**MATERIAL TO PROCESS:**
::::

-- ==== Sys2Proof/Tests/Slice0.lean ====
section
/-!
SUPPORT. Checks of our own: the ill-formed commands that WellFormed refuses, one state for the hypotheses of each statement, and a few single steps with the numbers that the manual works out.
-/

namespace Sys2Proof.Tests

-- The kernel checks these theorems one after another: side by side they would take a thread's stack each.
set_option Elab.async false

open Sys2Proof.Machine Sys2Proof.Config

/-! ## WellFormed -/

/-- A scan with every conversion 0 and the rail inputs at rest. -/
def anyScan : Scan := { conv := Vector.replicate 16 (Vector.replicate 6 0), lines := resetLines }

/-- The same scan with these open orders. -/
def scanWith (c : ScanChoice) : Scan := { anyScan with choice := c }

theorem test_wf_scan : (Instr.scanCompletion anyScan).wf = true := by decide
theorem test_wf_scan_bounds :
    (Instr.railTick (scanWith { riseOld := [87, 0], contextAt := 88, railAt := 88, voiceOrder := [199] })).wf = true := by decide
theorem test_ill_riseOld_range : (Instr.scanCompletion (scanWith { riseOld := [88] })).wf = false := by decide
theorem test_ill_riseOld_twice : (Instr.scanCompletion (scanWith { riseOld := [3, 3] })).wf = false := by decide
theorem test_ill_contextAt : (Instr.railTick (scanWith { contextAt := 89 })).wf = false := by decide
theorem test_ill_railAt : (Instr.reversalDwellEnd (scanWith { railAt := 89 })).wf = false := by decide
theorem test_ill_voiceOrder : (Instr.scanCompletion (scanWith { voiceOrder := [200] })).wf = false := by decide
theorem test_ill_guideOrder : (Instr.travelLimitStall (scanWith { guideOrder := [200] })).wf = false := by decide
theorem test_ill_journalOrder :
    (Instr.inputFilterChange .svc (scanWith { journalOrder := List.replicate 201 0 })).wf = false := by decide +kernel
theorem test_wf_audioBlock : (Instr.audioBlock 64).wf = true := by decide
theorem test_ill_audioBlock : (Instr.audioBlock 65).wf = false := by decide
theorem test_wf_unknownCommand : (Instr.unknownCommand 0x40).wf = true := by decide
theorem test_ill_unknownCommand : (Instr.unknownCommand 0x41).wf = false := by decide
theorem test_wf_landed : (Instr.softReset 2).wf = true := by decide
theorem test_ill_softReset : (Instr.softReset 3).wf = false := by decide
theorem test_ill_resetLine : (Instr.resetLine 3).wf = false := by decide
theorem test_ill_lselRise : (Instr.lselRise 3).wf = false := by decide
theorem test_ill_adoption : (Instr.adoptionCompletion resetLines { journalOrder := [200] }).wf = false := by decide
theorem test_ill_orderWord : (Instr.orderWordTaken .play [200]).wf = false := by decide
theorem test_ill_calRest : (Instr.calRest 1 [200]).wf = false := by decide
theorem test_ill_calBottom : (Instr.calBottom 1 [200]).wf = false := by decide
theorem test_wf_unknownOrder : (Instr.unknownOrder .journal 3 7).wf = true := by decide
theorem test_wf_unknownOrder_zero : (Instr.unknownOrder .rail 0 7).wf = true := by decide
theorem test_ill_unknownOrder : (Instr.unknownOrder .play 9 7).wf = false := by decide

/-! ## Small states -/

/-- A running part. -/
def run : State := { State.reset with running := true }

/-- A running part whose rail record is this. -/
def railed (r : Rail) : State := { run with rail := r }

/-- A rail at rest at an end, with the permission FREE. -/
def restRail (st : RailState) : Rail := { Rail.reset resetLines with state := st, perm := .free }

/-- A rail moving toward a target, with its limits. -/
def moveRail (st : RailState) (target : Target) : Rail :=
  { Rail.reset resetLines with state := st, perm := .free, target := target, dir := some target.direction,
                               limits := some ⟨1200, 3000, 60, 320⟩ }

/-- The rail's inputs with these switch levels. -/
def inputsAt (home stop : Bool) : Inputs := ⟨⟨home, 0⟩, ⟨stop, 0⟩, ⟨false, 0⟩, ⟨false, 0⟩⟩

/-- A running part in this playback record. -/
def playing (p : Play) : State := { run with play := p }

/-- A part with this capture running, so many scans in. -/
def capturing (k : CaptureKind) (n : Nat) : State :=
  { run with cap := { Capture.reset with running := some k, scans := n, order := some 5 } }

/-- A part whose store access in progress is ORD's `a`. -/
def atOrd (a : OrdAccess) : State :=
  { run with busy := some .ord, ord := { OrderUnit.reset with list := [a] } }

/-- A part whose JWR does this store access. -/
def atJwr (op : JournalOp) : State :=
  { run with busy := some .jwr, jwr := { Journal.reset with capacity := 256, w := 1050, r := 800, op := op } }

/-- A part with this link record. -/
def linked (l : Link) : State := { run with link := l }

/-- A prompt (R156). -/
def prompt (k : Fin 88) (due : Nat) (met : Bool) : Prompt := ⟨k, due, met⟩

/-! ## The hypotheses of the statements -/

theorem meets_StepIdlesOnEmptyQueue :
    State.reset.pending = [] ∧ rowlessHead State.reset = none
      ∧ rowlessHead (atOrd .summary) = some .summary ∧ (atOrd .summary).inReset = false
      ∧ rowlessHead (atOrd (.pageWord 41)) = some (.pageWord 41) ∧ rowlessHead (atOrd .pageTail) = none
      ∧ Memory.wf (atOrd .summary).store = true := by decide

theorem meets_StepIdlesOnEmptyQueue_list : listSound (atOrd .summary) := by
  intro a ha
  have h : a = .summary := by
    have : a ∈ [OrdAccess.summary] := ha
    simpa using this
  rw [h]
  exact sound_summary

theorem meets_ResetsGiveKeyRecords :
    State.reset.inReset = false ∧ State.reset.link.mode = .closed
      ∧ (linked { Link.reset with mode := .resetting }).link.mode = .resetting
      ∧ (State.reset.keys[(87 : Fin 88)]).lastVelocity = none := by decide

theorem meets_ResetsKeepWhatTheyKeep :
    run.busy = none ∧ run.inReset = false ∧ run.link.mode = .closed ∧ writeInProgress run = none
      ∧ (linked { Link.reset with mode := .resetting }).link.mode = .resetting
      ∧ writeInProgress (atOrd (.answer .play 9 .accepted)) = some (0x44, answerBytes 9 .accepted)
      ∧ writesWhole (atOrd (.answer .play 9 .accepted)) = false ∧ writesWhole (atOrd (.calEntry 7 CalEntry.reset)) = true
      ∧ writeInProgress (atJwr (.writing (recGap 3 9) true none none)) = some (26 * 8, (recGap 3 9).bytes)
      ∧ writeInProgress (atJwr (.restartRead 4)) = some (offReadMark, [0, 0, 0, 0])
      ∧ writeInProgress (atJwr .startWrite) = some (offWriteMark, [0, 0, 0, 0]) := by decide

/-- R193: with one word of a key view entry landed, its first word is new, its second old, and the byte behind it kept. -/
theorem meets_ResetsKeepWhatTheyKeep_landed :
    let s := { atOrd (.keyView 0x704 [1, 2, 3, 4, 5, 6, 7, 8] false) with store := [(0x708, 9), (0x70C, 9)] }
    Memory.wf s.store = true ∧ readBytes (abandonedStore 0 s) 0x704 4 = readBytes s.store 0x704 4
      ∧ readBytes (abandonedStore 1 s) 0x704 4 = [1, 2, 3, 4] ∧ readByte (abandonedStore 1 s) 0x708 = 9
      ∧ readBytes (abandonedStore 2 s) 0x704 8 = [1, 2, 3, 4, 5, 6, 7, 8] ∧ readByte (abandonedStore 2 s) 0x70C = 9
      ∧ (raiseLsel 2 { s with link.mode := .resetting }).store = abandonedStore 2 s := by decide +kernel

theorem meets_ResetEndGivesTheRail : { State.reset with inReset := true }.inReset = true := rfl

::::

**YOUR INSTRUCTIONS:**
Please copy each line of the entries in which the word "riseOld" shows up.

**FINISHED TASK:**
    (Instr.railTick (scanWith { riseOld := [87, 0], contextAt := 88, railAt := 88, voiceOrder := [199] })).wf = true := by decide
theorem test_ill_riseOld_range : (Instr.scanCompletion (scanWith { riseOld := [88] })).wf = false := by decide
theorem test_ill_riseOld_twice : (Instr.scanCompletion (scanWith { riseOld := [3, 3] })).wf = false := by decide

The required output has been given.